- [Exercise requirements] Starting at the top of the records, output every line through the one that contains "the steps are", keeping each exactly as it appears.

- [Input data]
-- ==== Sys2Proof/Tests/Slice0.lean ====
section
/-! SUPPORT. The model's own tests. Every expected value is from the spec: the words are written out from the encoding tables,
the steps are vectors of 95_test_vectors.md (the name of a test ends in the vector's number). A witness shows a state and
operands that meet the hypotheses of a statement. -/

namespace Sys2Proof.Tests

open Sys2Proof.Machine Sys2Proof.Claims

/-! ## States -/

/-- Bytes put at addresses. -/
def poke (s : State) (cells : List (Addr × Byte)) : State := cells.foldl (fun s q => s.writeMem q.1 q.2) s

/-- The base states of 95_test_vectors.md, every register 0 but those given, with an instruction at `bank:off`. -/
def at' (e : Bool) (p : Byte) (sp : Word) (bank : Byte) (off : Word) (bytes : List Byte) : State :=
  { State.reset with e := e, p := p, sp := sp, pbr := bank, pc := off }.placeBytes off bytes

/-- `EMU` with an instruction at a given place. -/
def emuAt : Byte → Word → List Byte → State := at' true 0x30 0x01FF

/-- `N8` with an instruction at a given place. -/
def n8At : Byte → Word → List Byte → State := at' false 0x30 0x1FFF

/-- `N16` with an instruction at a given place. -/
def n16At : Byte → Word → List Byte → State := at' false 0x00 0x1FFF

/-- `EMU` with an instruction at 0x008000. -/
def emu : List Byte → State := emuAt 0x00 0x8000

/-- `N8` with an instruction at 0x008000. -/
def n8 : List Byte → State := n8At 0x00 0x8000

/-- `N16` with an instruction at 0x008000. -/
def n16 : List Byte → State := n16At 0x00 0x8000

/-- What a function reads in the next state, if there is one. -/
def peek {α : Type} (o : Outcome) (f : State → α) : Option α :=
  match o with
  | .next t => some (f t)
  | .fault _ => none
  | .refused _ => none

/-- What a function reads in the state after one step. -/
def after {α : Type} (s : State) (f : State → α) : Option α := peek (step s) f

/-- There is a next state. -/
def completes (o : Outcome) : Bool := (peek o (fun _ => ())).isSome

theorem exists_next {o : Outcome} (h : completes o = true) : ∃ t, o = .next t := by
  cases o with
  | next t => exact ⟨t, rfl⟩
  | fault r => cases h
  | refused r => cases h

/-! ## Well-formedness: each check refuses the immediate of the other width (R93, R94) -/

theorem test_wellFormed_immM8 : (Instr.ldaImmM8 0x34).wellFormed true true = true ∧
    (Instr.ldaImmM8 0x34).wellFormed false true = false := by decide

theorem test_wellFormed_immM16 : (Instr.ldaImmM16 0x1234).wellFormed false true = true ∧
    (Instr.ldaImmM16 0x1234).wellFormed true true = false := by decide

theorem test_wellFormed_immX8 : (Instr.ldxImmX8 0x34).wellFormed true true = true ∧
    (Instr.ldxImmX8 0x34).wellFormed true false = false := by decide

theorem test_wellFormed_immX16 : (Instr.ldxImmX16 0x1234).wellFormed true false = true ∧
    (Instr.ldxImmX16 0x1234).wellFormed true true = false := by decide

/-! ## Decoding: words written out from the encodings of 30_encoding.md -/

/-- Formats F1, F2, F3, F4 of the arithmetic family: INC A is 00011010, ADC dp is 01100101, SBC a,Y is 11111001, ADC al is
01101111. -/
theorem test_decode_arithmetic :
    decode true true [0b00011010] = .ok (.incAcc, []) ∧
    decode true true [0b01100101, 0x12] = .ok (.adcDp 0x12, []) ∧
    decode true true [0b11111001, 0x34, 0x12] = .ok (.sbcAbsy 0x1234, []) ∧
    decode true true [0b01101111, 0x56, 0x34, 0x12] = .ok (.adcLong 0x123456, []) := by decide

/-- Logic and shifts: AND sr,S is 00100011, EOR (d),Y is 01010001, ROR a,X is 01111110, TRB a is 00011100, BIT # is 10001001. -/
theorem test_decode_logic :
    decode true true [0b00100011, 0x05] = .ok (.andSr 0x05, []) ∧
    decode true true [0b01010001, 0x10] = .ok (.eorIdpy 0x10, []) ∧
    decode true true [0b01111110, 0x00, 0x20] = .ok (.rorAbsx 0x2000, []) ∧
    decode true true [0b00011100, 0xFF, 0x7F] = .ok (.trbAbs 0x7FFF, []) ∧
    decode false true [0b10001001, 0x01, 0x02] = .ok (.bitImmM16 0x0201, []) := by decide

/-- Compare: CMP [d],Y is 11010111, CPX # is 11100000, CPY a is 11001100. -/
theorem test_decode_compare :
    decode true true [0b11010111, 0x80] = .ok (.cmpIldpy 0x80, []) ∧
    decode true false [0b11100000, 0x20, 0x10] = .ok (.cpxImmX16 0x1020, []) ∧
    decode true true [0b11001100, 0x34, 0x12] = .ok (.cpyAbs 0x1234, []) := by decide

/-- Loads, stores, transfers: LDA (sr,S),Y is 10110011, LDX d,Y is 10110110, STA al,X is 10011111, STZ a is 10011100, TXS is
10011010, XBA is 11101011. -/
theorem test_decode_load_store :
    decode true true [0b10110011, 0x03] = .ok (.ldaIsry 0x03, []) ∧
    decode true true [0b10110110, 0x10] = .ok (.ldxDpy 0x10, []) ∧
    decode true true [0b10011111, 0x01, 0x02, 0x03] = .ok (.staLongx 0x030201, []) ∧
    decode true true [0b10011100, 0x00, 0x21] = .ok (.stzAbs 0x2100, []) ∧
    decode true true [0b10011010] = .ok (.txs, []) ∧
    decode true true [0b11101011] = .ok (.xba, []) := by decide

/-- Control flow and stack: JSR (a,X) is 11111100, JSL is 00100010, BRL is 10000010, COP is 00000010, PEI is 11010100, PHK is
01001011. -/
theorem test_decode_control_stack :
    decode true true [0b11111100, 0x00, 0x90] = .ok (.jsrIabsx 0x9000, []) ∧
    decode true true [0b00100010, 0x00, 0x90, 0x81] = .ok (.jsl 0x819000, []) ∧
    decode true true [0b10000010, 0xFD, 0xFF] = .ok (.brl 0xFFFD, []) ∧
    decode true true [0b00000010, 0x12] = .ok (.cop 0x12, []) ∧
    decode true true [0b11010100, 0x10] = .ok (.pei 0x10, []) ∧
    decode true true [0b01001011] = .ok (.phk, []) := by decide

/-- Mode switch and the rest: SEP is 11100010, XCE is 11111011, MVP is 01000100 with the destination bank first, WAI is
11001011. -/
theorem test_decode_rest :
    decode true true [0b11100010, 0x20] = .ok (.sep 0x20, []) ∧
    decode true true [0b11111011] = .ok (.xce, []) ∧
    decode true true [0b01000100, 0x7F, 0x7E] = .ok (.mvp 0x7F 0x7E, []) ∧
    decode true true [0b11001011] = .ok (.wai, []) := by decide

/-- Bytes that run out are rejected by name. -/
theorem test_decode_truncated : decode false true [0xA9, 0x34] = .error (.truncated 0xA9) := by decide

/-- The host's numbering: `LDA #$1234` as one word. -/
theorem test_decodeTableWord : decodeTableWord 24 0x1234A9 = some (.ldaImmM16 0x1234) ∧
    decodeTableWord 16 0x34A9 = some (.ldaImmM8 0x34) := by decide

/-- The word of a 16-bit immediate, placed on the state after reset, runs as its 16-bit row. -/
theorem test_withFetchWord : after (State.reset.withFetchWord 24 0x1234A9) (fun t => (t.c, t.pc, t.cyc)) =
    some (0x1234, 0x0003, 3) := by decide

/-! ## The parameters of R4 at other values -/

/-- What a function reads in the state after one step at the parameters `P`, and in the count that the step returns. -/
def afterWith {α : Type} (P : Parameters) (s : State) (cyc : BitVec P.cycWidth) (f : StateAt P.cycWidth → Int → α) : Option α :=
  match stepWith P (s.withCyc cyc) with
  | .next (t, n) => some (f t n)
  | .fault _ => none
  | .refused _ => none

/-- The table of R100 with other cells at one opcode byte. -/
def rebound (op : Byte) (cell : TableCell) : OpTable :=
  let t8 (b : Byte) := if b = op then cell else standardCell b
  ⟨t8, standardCell, standardCell⟩

/-- AM06: `DP_E_WRAP` = false. -/
theorem test_parameter_dpEWrap_am06 :
    afterWith { Parameters.std with dpEWrap := false }
      { poke (emu [0xB5, 0xF0]) [(0x000110, 0x66), (0x000010, 0x99)] with x := 0x0020 } 0
      (fun t n => (t.c, t.pc, n)) = some (0x0066, 0x8002, 4) := by decide

/-- AM14: `INDEX_CROSSES_BANK` = true. -/
theorem test_parameter_indexCrossesBank_am14 :
    afterWith { Parameters.std with indexCrossesBank := true }
      { poke (n8 [0xB1, 0x10]) [(0x000010, 0xF0), (0x000011, 0xFF), (0x7E0010, 0x42), (0x7F0010, 0x43)] with
        y := 0x0020, dbr := 0x7E } 0
      (fun t n => (t.c, t.pc, n)) = some (0x0043, 0x8002, 6) := by decide

/-- DC03: `UNIMPL` with 0x42. -/
theorem test_parameter_unimpl_dc03 :
    stepWith { Parameters.std with unimplAlso := [0x42] } ((emu [0x42, 0x00]).withCyc 0) =
      .fault (.unimplementedInstruction 0x42) := rfl

/-- R345: 0xCB fails whatever an `OPTABLE` binds to it. -/
theorem test_parameter_unimpl_holds_wai :
    stepWith { Parameters.std with optable := rebound 0xCB ⟨.nop, .imp⟩ } ((emu [0xCB]).withCyc 0) =
      .fault (.unimplementedInstruction 0xCB) := rfl

/-- R4 `OPTABLE`, `BASE_CYCLES`: BIT bound to `(d),Y` at 0x42, a pair that R100 has not (R184, R134): 9 cycles of base, one for
`DL` (R121). -/
theorem test_parameter_optable_new_pair :
    afterWith { Parameters.std with
        optable := rebound 0x42 ⟨.bit, .idpy⟩
        baseCycles := fun op => if op = 0x42 then 9 else baseCycles op }
      { poke (emu [0x42, 0x0F]) [(0x000010, 0x00), (0x000011, 0x20), (0x002005, 0xC0)] with d := 0x0001, y := 0x0005 } 0
      (fun t n => (t.view.flagN, t.view.flagV, t.view.flagZ, t.pc, n)) = some (true, true, true, 0x8002, 10) := by decide

/-- An operator with no operand of its kind is refused by name; a write to an immediate as R42 says; an operator that takes no
operand runs in any mode (log entry 13). -/
theorem test_parameter_optable_mismatch :
    stepWith { Parameters.std with optable := rebound 0x42 ⟨.and, .imp⟩ } ((emu [0x42]).withCyc 0) =
      .refused (.operandMismatch .and .imp) ∧
    stepWith { Parameters.std with optable := rebound 0x42 ⟨.sta, .immm⟩ } ((emu [0x42]).withCyc 0) =
      .refused .writeToImmediate ∧
    afterWith { Parameters.std with optable := rebound 0x42 ⟨.nop, .abs⟩ } (emu [0x42]) 0 (fun t n => (t.pc, n)) =
      some (0x8003, 2) := ⟨rfl, rfl, by decide⟩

- [Exercise answer]
-- ==== Sys2Proof/Tests/Slice0.lean ====
section
/-! SUPPORT. The model's own tests. Every expected value is from the spec: the words are written out from the encoding tables,
the steps are vectors of 95_test_vectors.md (the name of a test ends in the vector's number). A witness shows a state and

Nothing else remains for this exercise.